[Stored data]
• • • •

-- ==== Sys2Proof/Certificates/Slice0/Obligations.lean ====
section
/-! DEFINITION. Statements for the provers: the machine as a whole, rules and frames, then the completion of every command, family by family
in the order of the spec's chapters. -/

open Sys2Proof Sys2Proof.Machine

/-- A step takes the command at the front of the queue and runs it on the state with the queue's rest (the form the host gives a block). -/
def Obligations.StepRunsFront : Prop :=
  ∀ (s : State) (c : Instr) (cs : List Instr), step { s with pending := c :: cs } = exec c { s with pending := cs }

/-- A step from any state in which the register map and external memory are canonical and the calendar and the staging ring are within their bounds leads to such a state. -/
def Obligations.StepKeepsInv : Prop :=
  ∀ s t : State, Inv s → step s = .next t → Inv t

/-- The reset state meets the invariant. -/
def Obligations.ResetInv : Prop :=
  Inv State.reset

/-- No command touches the queue of waiting commands. -/
def Obligations.QueueIsTheSenders : Prop :=
  ∀ (c : Instr) (s t : State), exec c s = .next t → t.pending = s.pending

/-- Time only goes forward (log 5). -/
def Obligations.TimeNeverRunsBack : Prop :=
  ∀ (c : Instr) (s t : State), exec c s = .next t → s.now ≤ t.now

/-- No command stops the block: the spec gives every row an effect. -/
def Obligations.EveryCommandAnswers : Prop :=
  ∀ s : State, NeverStops s

/-- SET_OWNER of a mailbox that may take it writes the owner digest from SHP_MBDATA where none is set, and is refused with result 3 where one is; whatever the command, an owner digest that is set stays as it is (R735). -/
def Obligations.OwnerIsSetOnce : Prop :=
  (∀ s : State, rdB s SHP_MBSTAT_busy 0 = false → answers s 1 = true → activating s = false → s.mgmt.owner = [] →
    ∃ t, exec .setOwner s = .next t ∧ t.mgmt.owner = (List.range 6).map (mbWord s) ∧ rd t SHP_MBSTAT_result 0 = 0) ∧
  (∀ s : State, rdB s SHP_MBSTAT_busy 0 = false → answers s 1 = true → activating s = false → s.mgmt.owner ≠ [] →
    ∃ t, exec .setOwner s = .next t ∧ t.mgmt.owner = s.mgmt.owner ∧ rd t SHP_MBSTAT_result 0 = 3) ∧
  (∀ (c : Instr) (s t : State), exec c s = .next t → s.mgmt.owner ≠ [] → t.mgmt.owner = s.mgmt.owner)

/-- No command lowers the fused security version; ADVANCE_SVN leaves it at no more than the running firmware's version or where it was; an image below it passes no check of the boot ROM (R731, R733). -/
def Obligations.FusedVersionOnlyRises : Prop :=
  (∀ (c : Instr) (s t : State), exec c s = .next t → s.mgmt.fusedSvn ≤ t.mgmt.fusedSvn) ∧
  (∀ s : State, (mbAdvance s).2.mgmt.fusedSvn = s.mgmt.fusedSvn ∨ (mbAdvance s).2.mgmt.fusedSvn ≤ rd s SHP_FWVER_fw_svn 0) ∧
  (∀ (s : State) (k : Nat), (slotOf s k).fsvn < s.mgmt.fusedSvn → firmwareOk s k = false) ∧
  (∀ (s : State) (k : Nat), (slotOf s k).lsvn < s.mgmt.fusedSvn → loaderOk s k = false)

/-- EXTEST, CLAMP, HIGHZ, EXTEST_PULSE and EXTEST_TRAIN select their instruction while the package is in Keeper (0), Recovery (6) or Standby (3); in any other state each does what BYPASS does, and SHP_STRAP.scan_refused is set (R812). The TAP works where VAUX is good and no cold reset is in progress. -/
def Obligations.LandDriversOnlyWhereAllowed : Prop :=
  (∀ (s : State) (on main a b : Nat), tapOn s = true → (pwrState s = 0 ∨ pwrState s = 6 ∨ pwrState s = 3) →
    ((∃ t, exec (.extest on main a b) s = .next t ∧ t.tap.ir = 3) ∧
     (∃ t, exec (.clamp) s = .next t ∧ t.tap.ir = 4) ∧
     (∃ t, exec (.highz) s = .next t ∧ t.tap.ir = 5) ∧
     (∃ t, exec (.extestPulse on main a b) s = .next t ∧ t.tap.ir = 6) ∧
     (∃ t, exec (.extestTrain on main a b) s = .next t ∧ t.tap.ir = 7)))
  ∧ (∀ (s : State) (on main a b : Nat), tapOn s = true → ¬ (pwrState s = 0 ∨ pwrState s = 6 ∨ pwrState s = 3) →
    (∀ c ∈ [.extest on main a b, .clamp, .highz, .extestPulse on main a b, .extestTrain on main a b],
      exec c s = exec .bypass (wr SHP_STRAP_scan_refused 0 1 s)) ∧
    rd (wr SHP_STRAP_scan_refused 0 1 s) SHP_STRAP_scan_refused 0 = 1 ∧
    ∃ t, exec .bypass (wr SHP_STRAP_scan_refused 0 1 s) = .next t ∧ t.tap.ir = 0 ∧ t.regs = (wr SHP_STRAP_scan_refused 0 1 s).regs)

/-- What a write and a read do to each bit of a register of any block (R4, R7, R10, R56): a write sets the bits of an RW field, clears those of a W1C field where it is 1, and leaves every other field and every reserved bit; a read clears an RC field it covers whole and nothing else. -/
def Obligations.AccessCodes : Prop :=
  ∀ (b : Blk) (off : Nat) (r : RegD) (base : Nat), regAt b off = some (r, base) →
    (∀ (old data : Word) (k : Nat), (mergeWrite r.fields old data).getLsbD k =
      match r.fields.find? (fun f => decide (f.lo ≤ k) && decide (k ≤ f.hi)) with
      | none => old.getLsbD k
      | some f => if f.acc = .rw then data.getLsbD k else if f.acc = .w1c then old.getLsbD k && !data.getLsbD k else old.getLsbD k) ∧
    (∀ (w : Word) (lo hi k : Nat), (clearRead r.fields lo hi w).getLsbD k =
      match r.fields.find? (fun f => decide (f.lo ≤ k) && decide (k ≤ f.hi)) with
      | none => w.getLsbD k
      | some f => if f.acc = .rc ∧ lo ≤ f.lo / 8 ∧ f.hi / 8 < hi then false else w.getLsbD k)

/-- A read of bytes of a block that name no register gives 0 for each and changes nothing; a write that meets no register changes nothing (R823). -/
def Obligations.ReservedOffsetsReadZero : Prop :=
  (∀ (s : State) (b : Blk) (inst off len : Nat), (∀ k, k < len → regAt b (off + k) = none) →
    regRead b inst off len s = (List.replicate len 0, s)) ∧
  (∀ (s : State) (brand : Nat) (b : Blk) (inst off size t draw : Nat) (data : Word), (∀ k, k < size → regAt b (off + k) = none) →
    regWrite brand b inst off size data t draw s = s)
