/-- The owner digest, once set, stays; the fused security version never falls (R733, R735). -/
structure FusesKept (m n : Mgmt) : Prop where
  owner : m.owner ≠ [] → n.owner = m.owner
  svn : m.fusedSvn ≤ n.fusedSvn

theorem FusesKept.refl (m : Mgmt) : FusesKept m m := ⟨fun _ => rfl, le_rfl⟩

theorem FusesKept.trans {a b c : Mgmt} (h : FusesKept a b) (k : FusesKept b c) : FusesKept a c :=
  ⟨fun x => (k.owner (by rw [h.owner x]; exact x)).trans (h.owner x), h.svn.trans k.svn⟩

/-- What holds from state s to a later state t, whatever the command. -/
structure Keeps (s t : State) : Prop where
  queue : t.pending = s.pending
  time : s.now ≤ t.now
  draws : s.freeCtr ≤ t.freeCtr
  regs : RegsWf s → RegsWf t
  mem : MemWf s → MemWf t
  cal : s.bell.cal.length ≤ 256 → t.bell.cal.length ≤ 256
  staging : s.fbk.staging.length ≤ 64 → t.fbk.staging.length ≤ 64
  fuses : FusesKept s.mgmt t.mgmt

theorem Keeps.refl (s : State) : Keeps s s := ⟨rfl, le_rfl, le_rfl, id, id, id, id, .refl _⟩

theorem Keeps.trans {r s t : State} (h : Keeps r s) (k : Keeps s t) : Keeps r t :=
  ⟨k.queue.trans h.queue, h.time.trans k.time, h.draws.trans k.draws, fun x => k.regs (h.regs x), fun x => k.mem (h.mem x),
   fun x => k.cal (h.cal x), fun x => k.staging (h.staging x),
   h.fuses.trans k.fuses⟩

/-- An update of other fields. -/
theorem keeps_mk {s t : State} {abellPend : SMap Word} {arearmPend : SMap Word} {afixedDone : SMap Bool} {aoutbox : List Out} {abellLock :
    Bool} {aaliveOut : Bool} {apdks : SMap Pdk} {avfEnable : Bool} {anumVfs : Nat} {afns : SMap HostFn} {apfEvents : List (List Nat)}
    {apfLost : Nat} {acores : SMap Core} {ameshes : SMap MeshP} {alinks : SMap (List (Nat × Flit))} {asp : SMap Nat} {aspEpoch : SMap Nat}
    {aimem : SMap Nat} {arslot : SMap Nat} {atile : SMap Nat} {aacc : SMap Nat} {ashadow : SMap Nat} {adesc : SMap Nat} {aframeChk : SMap
    Nat} {aht : SMap Nat} {awlkDue : List (Nat × Nat)} {awalkers : SMap Walker} {awlkDone : Nat} {amcores : SMap MCore} {amslice : SMap
    Nat} {amblast : SMap Nat} {arepairs : List Repair} {actxs : SMap Ctx} {aleaCyc : Nat} {afab : List Xact} {atlyQ : List TPkt}
    {atlyWaits : List TWait} {awhsQ : List WMsg} {asends : SMap (List WSend)} {arqs : SMap (List (List Nat))} {aspills : SMap (List
    WSpill)} {aopens : SMap (List WMsg)} {alandings : SMap Nat} {aconnLt : SMap Nat} {asidNext : Nat} {altkQ : List LPkt} {altkPaths :
    SMap LPath} {altkRoutes : SMap LRoute} {altkPause : SMap Nat} {aptpGood : Nat} {aheld : List Hold} {ahostEnts : List HEnt} {ahrings :
    SMap HRing} {ahostNext : Nat} {aaer : SMap Nat} {atcache : SMap Nat} {afabCyc : Nat} {aused : SMap Nat} {aslotAt : SMap Nat} {acapNext
    : SMap Nat} {aats : List AtsEnt} {apageReqs : List PageReq} {aprgNext : Nat} {aatsInv : List Nat} {aatsEn : Bool} {apriEn : Bool}
    {apriAlloc : Nat} {awinShare : SMap Nat} {asinks : SMap Sink} {ascrubAt : SMap Nat} {alines : SMap Nat} {apools : SMap PoolS} {abyrQ :
    List ByrReq} {abyrCmd : SMap Nat} {atlyShadow : SMap Nat} {aconnShadow : SMap Nat} {awatches : SMap Watch} {afolds : SMap FoldJ}
    {akeys : List KeySlot} {aration : Ration} {apmTry : SMap Nat} {apwr : Pwr} {acfg : SMap Nat} {atap : Tap} {abellLate : SMap Word} {aspMark : SMap SpMark} {aadmSeq : Nat} {aformAt : SMap Nat} {aaccWaits : List AccW} {awhsLands : List WLand} {aopenAt : SMap Nat} {amwins : SMap Nat} (h : Keeps s
    t) : Keeps s (State.mk t.now t.freeCtr t.regs abellPend arearmPend afixedDone aoutbox abellLock aaliveOut t.bell apdks avfEnable
    anumVfs afns apfEvents apfLost t.fbk acores ameshes alinks asp aspEpoch aimem arslot atile aacc ashadow adesc aframeChk aht awlkDue
    awalkers awlkDone amcores amslice amblast arepairs actxs aleaCyc afab atlyQ atlyWaits awhsQ asends arqs aspills aopens alandings
    aconnLt asidNext altkQ altkPaths altkRoutes altkPause aptpGood aheld ahostEnts ahrings ahostNext aaer atcache afabCyc aused aslotAt
    acapNext aats apageReqs aprgNext aatsInv aatsEn apriEn apriAlloc awinShare asinks ascrubAt t.mem t.memEpoch alines apools abyrQ
    abyrCmd atlyShadow aconnShadow awatches afolds akeys aration apmTry t.pldmQ t.mgmt apwr acfg atap abellLate aspMark aadmSeq aformAt aaccWaits awhsLands aopenAt amwins t.pending) :=
  ⟨h.queue, h.time, h.draws, h.regs, h.mem, h.cal, h.staging, h.fuses⟩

• • • •

● **Task to complete**
Copy each line from the entries above that has the word "ahostNext" in it.

● **Reply**
    SMap HRing} {ahostNext : Nat} {aaer : SMap Nat} {atcache : SMap Nat} {afabCyc : Nat} {aused : SMap Nat} {aslotAt : SMap Nat} {acapNext
    aconnLt asidNext altkQ altkPaths altkRoutes altkPause aptpGood aheld ahostEnts ahrings ahostNext aaer atcache afabCyc aused aslotAt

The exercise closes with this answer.